Author: Sarika Pandey1, Rajiv Garg*1, Surya Kant1, Ajay Kumar Verma1, Iqbal Ahmad2 and Mohammad Kaleem Ahmad3

Category: Pharmaceutical Sciences


Background: Chronic Obstructive pulmonary disease a systemic inflammatory disease, characterized by airway inflammation and progressive airflow limitation is an increasing cause of morbidity and mortality worldwide including India. C-reactive protein (CRP) is an acute phase reactant secreted by the liver in response to infection, inflammation or tissue damage.

Objectives: The aim of this study was to investigate serum levels of CRP in North Indian population and to study its correlation with disease severity.

Methods: This case control study was conducted on 145 healthy controls and 145 stable COPD patients at a tertiary care hospital in north India. CRP levels were measured in serum by ELISA kits.

Results: The present study showed that mean serum CRP levels was significantly higher in COPD group as compared to control group (p<0.0001)]and the levels increased with the increasing severity of the disease.

Conclusion: Our study confirms that C-reactive protein levels were higher in stable COPD patients as compared to controls and their levels increased with the increasing severity of the disease. Measuring CRP levels in combination with other biochemical markers can be helpful in monitoring disease outcome and management of disease.

Keywords: Chronic Obstructive pulmonary disease, C-reactive protein, Inflammation

DOI: 10.21276/IJRDPL


Full Text:


Chronic Obstructive Pulmonary Disease (COPD) is a complex disease with multiple components and is characterized by airway inflammation and progressive airflow limitation. It is gradually increasing worldwide including India. Projections from WHO predict that by 2020 this disorder will rank as the fifth most prevalent disease and third most common cause of death [1].

COPD is strongly associated with smoking and not seen in every smoker, but in some individuals, it adverse effects are seen. Long term smoking causes airway inflammation characterized by neutrophil, macrophage and activated T lymphocyte infiltration and by increased CRP and cytokine concentration. The risk of developing COPDbecomes higher as smoking duration increases [2]. The indoor air pollution resulting from biomass exposure is also an important risk factor for COPD especially in developing countries. Previous studies demonstrate that many different inflammatory markers appear to be increased in the serum of stable COPD patients [3]. Stable COPD patients have a proinflammatory state with increased circulating levels of many inflammatory cytokines and acute phase reactants [4]. However, the best studied of these markers is the C-reactive protein (CRP), an acute phase reactant secreted by liver in response to infection, inflammation, or tissue damage [5]. Biomarkers in COPD may be useful in aiding diagnosis, monitoring the disease severity and evaluating the effects of drugs. Man,et al.,[6] measured CRP levels in individuals with mild to moderate airway obstruction and found that patients in the lowest CRP quartile had the highest risk of all-cause mortality, cancer deaths, and cardiovascular events, and suggested that CRP could be a marker of outcome in COPD. The higher levels of CRP observed in patients with COPD increase even more during exacerbations [7].

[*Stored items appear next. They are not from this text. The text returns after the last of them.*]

def execLfree (d a i : BitVec 6) (n : Ann) (s : State) : Outcome State Fault Refusal :=
  issue (.lfree d a i n) true s fun s =>
    let off := (s.g.sreg a.toNat).toNat
    let reply := fun (t : State) (w : Nat) => Res.done { t with g := t.g.postS d.toNat (BitVec.ofNat 32 w) }
    match s.poolTile i.toNat with
    | none => reply s 0x80000001
    | some t =>
      if t.spans.any fun sp => sp.block && sp.off + 64 == off then
        reply (s.modTile t.id fun t => { t with spans := t.spans.filter fun sp => !(sp.block && sp.off + 64 == off) }) 0
      else reply s 0x80000004

/-! ### Layout records (R121, R122, R301) -/

/-- The lowest number from 1 on that a list of used numbers leaves free. -/
def lowestFree (used : List Nat) : Nat := ((List.range (used.length + 1)).map (· + 1)).find? (fun k => !used.contains k) |>.getD 1

/-- A validated record takes the lowest free handle, or the code of R121 is answered. -/
def State.makeHandle (s : State) (b : List Byte) : Nat × State :=
  let g := s.g
  let l := Layout.ofBytes b
  let rgn := if l.loc = 0 then s.region? g.pkg g.ctx l.region else none
  match l.check b (s.reduced g.pkg) rgn with
  | 0 =>
    let k := lowestFree ((s.handles.filter fun h => h.pkg == g.pkg && h.ctx == g.ctx).map Handle.h)
    if 65535 < k then (0x80000007, s)
    else (k, { s with handles := s.handles ++ [⟨g.pkg, g.ctx, k, b, rgn, 0, none, false⟩] })
  | c => (0x80000000 + c, s)

/-- TLMAKE: a WEAK load of the record, its validation, and the handle (R121, R301). -/
def execTlmake (d a : BitVec 6) (n : Ann) (s : State) : Outcome State Fault Refusal :=
  issue (.tlmake d a n) true s fun s =>
    let g := s.g
    let va := g.s2 a.toNat
    let reply := fun (t : State) (w : Nat) => Res.done { t with g := t.g.postS d.toNat (BitVec.ofNat 32 w) }
    if (s.place g va).isNone then .trap 0x06 0 g.lowLane
    else if va % 64 ≠ 0 then reply s 0x80000001
    else if g.acqPending || s.underWay g.id then .hold
    else match s.fetchStruct g va 64 with
      | (none, _) => .trap 0x06 0 g.lowLane
      | (some b, t) =>
        match t.overlay g (s.loc g va) b with
        | none => .hold
        | some b => let (w, t) := t.makeHandle b; reply t w

/-- A command or stream still names a dropped handle (R122). -/
def State.handleInUse (s : State) (h : Handle) : Bool :=
  (s.cmds.any fun c => c.pkg == h.pkg && c.ctx == h.ctx && c.hnds.contains h.h) ||
  s.streams.any fun t => match t.hnd with
    | some k => k.pkg == h.pkg && k.ctx == h.ctx && k.h == h.h
    | none => false

/-- Dropped handles that no command names any more become free (R122). -/
def State.purgeHandles (s : State) : State :=
  { s with handles := s.handles.filter fun h => !h.dropped || s.handleInUse h }

def execTldrop (d a : BitVec 6) (n : Ann) (s : State) : Outcome State Fault Refusal :=
  issue (.tldrop d a n) true s fun s =>
    let g := s.g
    let reply := fun (t : State) (w : Nat) => Res.done { t with g := t.g.postS d.toNat (BitVec.ofNat 32 w) }
    match s.handle? g.pkg g.ctx (g.sreg a.toNat).toNat with
    | none => reply s 0x80000001
    | some h =>
      let mark := fun (x : Handle) => if x.pkg = h.pkg ∧ x.ctx = h.ctx ∧ x.h = h.h then { x with dropped := true } else x
      reply ({ s with handles := s.handles.map mark }.purgeHandles) 0

def execTlqry (d a i : BitVec 6) (n : Ann) (s : State) : Outcome State Fault Refusal :=
  issue (.tlqry d a i n) true s fun s =>
    let g := s.g
    let w := match s.handle? g.pkg g.ctx (g.sreg a.toNat).toNat with
      | none => 0
      | some h => if i.toNat = 16 then 2 ^ 31 + h.committed else leField h.bytes (4 * i.toNat) 4
    .done { s with g := g.postS d.toNat (BitVec.ofNat 32 w) }

end Sys2Proof.Machine
end

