/-- An earlier access goes before this one: of its group to a byte of it, or one that it was put behind (R144, R146). -/
def State.packetBlocked (s : State) (p : Packet) : Bool :=
  ((s.net.takeWhile fun q => q.id != p.id).any fun q => q.gid == p.gid && q.meets p.spot p.size) ||
  s.net.any fun q => p.after.contains q.id

/-- A fault of a packet's access, for the error queue (R405, R407). -/
def State.packetFault (s : State) (p : Packet) (kind code target : Nat) : State :=
  let g := s.group? p.gid
  s.imprecise1 kind code p.crew p.gid p.pc p.va target ((g.map Group.num).getD 0) p.src p.core p.ctx

/-- The packet's crew has been killed: its writes may or may not take effect (R156, R408). -/
def State.killedOf (s : State) (p : Packet) : Bool := p.crew != 0 && (s.crew? p.crew).isNone

/-- What a packet's access stores: the bytes, or, when its crew was killed, old or new byte by byte (R156, R408). -/
def State.packetBytes (s : State) (p : Packet) (old new : List Byte) : List Byte :=
  if !s.killedOf p then new
  else ((List.range new.length).zip (old.zip new)).map fun jb =>
    if Config.freeAt p.id s.free jb.1 11 % 2 = 0 then jb.2.1 else jb.2.2

/-- A die forgets what it holds of n bytes homed in another package: their lines, and the pending values of a store (R151). -/
def State.forget (s : State) (p : Packet) : State :=
  let rk := keyRemote p.ctx p.dst p.off
  { s.dropLines fun l => unitOfDie p.src p.core l.unit && l.key == rk / 64 * 64 with pend := s.pend.filter fun q => q.2.2.2 != p.id }

/-- Pending values that have reached their home stand in no reader's way any more: those of a line are dropped (R144, R150). -/
def State.settled (s : State) (unit key : Nat) : State :=
  { s with pend := s.pend.filter fun q =>
      !(q.1 == unit && q.2.1 / 64 == key / 64 && !s.net.any fun p => p.id == q.2.2.2) }

/-- The bytes of a line as the die has them with its stores that have not reached home (R150, R151). -/
def State.withPending (s : State) (unit key : Nat) (home : List Byte) : List Byte :=
  ((List.range home.length).zip home).map fun jb => (s.pendByte unit (key / 64 * 64 + jb.1)).getD jb.2

/-- What a load or RMW finds at its home in another package: its bytes, by way of the die for an access that is served there, and
the state with the line in the caches on its path and the pending stores it has read learnt (R144, R150 to R152). -/
def State.fetchFar (s : State) (p : Packet) (key : Nat) : List Byte × State :=
  let unit := unitDie p.src p.core
  let rk := keyRemote p.ctx p.dst p.off
  let home := s.bytes (key / 64 * 64) 64
  let s := s.settled unit rk
  let die := s.withPending unit rk home
  let s := s.fillLine p.src p.core p.alloc rk die
  if narrow p.ord p.sc then
    let ids := s.pendIds unit rk p.size
    ((die.drop (key % 64)).take p.size, s.modGroup p.gid fun g =>
      { g with readPend := g.readPend ++ ids.filter fun i => !g.unacked.contains i && !g.readPend.contains i })
  else ((home.drop (key % 64)).take p.size, s)

/-- An RMW that its scope places in the issuing die takes effect there, and its result goes on to the home as a store (R151). -/
def State.rmwInDie (s : State) (p : Packet) (key : Nat) : List Byte × State :=
  let rk := keyRemote p.ctx p.dst p.off
  let (old, s) := match s.nearBytes p.src p.core (loadLimit 1 p.sc) rk p.size with
    | some old => (old, s)
    | none => s.fetchFar p key
  (old, match rmw p.kind old p.data with
    | some new => s.storeFar { p with kind := .store, data := new, sb := none, acq := false }
    | none => s)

Dahl et al.,[8] found that CRP level was the strong and independent predictor of COPD outcomes represented by hospitalization and death. Modulating AECOPD frequency and severity is an important goal in the management of COPD. Standard and novel anti-inflammatory therapies are under intense investigation to decrease the frequency and severity of AECOPDs progression. There is a lack of readily measurable marker that can correlate with disease severity or outcome. Forced expiratory volume in one second measured by spirometry is the most widely accepted measure of disease severity, but this reflect only one aspect of disease and is not predictive of disease progression. Long term monitoring of declines in FEV 1 has been used to identify the risk factors and gauge the efficacy of putative therapies, but that approach is slow and expensive and using it alone may underestimate the impact of the disease in some patients and overestimate in others. Diagnosis of COPD is confirmed by spirometry, but it depends mainly on the level of effort done by patient and so this may alter the diagnosis in many patients.

Therefore, with this aim the present study was done in North Indian COPD patients to analyze the correlation of CRP with severity as well as other clinical parameters so that there may be other surrogate method along with FEV1 that can help clinicians in better understanding the stage of disease and its proper management using anti-inflammatory therapies and other measures.


Study Population

This case control study was conducted in the department of respiratory medicine at a tertiary care hospital of North India. The current study comprises 145 stable COPD patients recruited from the outpatient department of respiratory medicine and 145 healthy controls. The study was approved by institutional ethics committee. Healthy controls and patients fulfilling the inclusion and exclusion criteria were recruited only after their written informed consent. Inclusion criteria for patients were age over 35 years, post bronchodilator FEV1/FVC <0.7, FEV1 change <12% and who has symptoms of persistent cough, sputum production, or dyspnoea, and/or a history of exposure to risk factors for the disease.

Patients were excluded if they had a history of TB, asthma, active cancer, diabetes, ischemic heart disease, chronic kidney disease, liver failure etc. The control group consisted of apparently healthy volunteers who were either relatives of patients or other visitors coming in the department or in the hospital and have normal spirometry. Non-smokers as well as participants with smoking history were also included in the control group.

At the enrolment visit all patients underwent detailed history, clinical evaluation (by a specialized Respiratory Physician), Chest x-ray, spirometry and venous blood sampling. The demographic information was ascertained from self-reported responses to the pre-designed questionnaire that includes demographic details, smoking history/pack years, respiratory symptoms, and risk factors for COPD, health status and limitation of activity etc.

The diagnosis of COPD was confirmed by spirometry according to GOLD criteria: FEV1/FVC <0.7 and reversibility to inhaled bronchodilator in FEV1 <12% or <200ml after administration of 200 μg salbutamol (2 puffs) using a pressurized metered dose inhaler with a spacer. The clinical severity of COPD was determined as per the criteria defined in the Global Initiative for Chronic Obstructive Lung Disease guidelines based on the Post-Bronchodilator FEV1 values [9].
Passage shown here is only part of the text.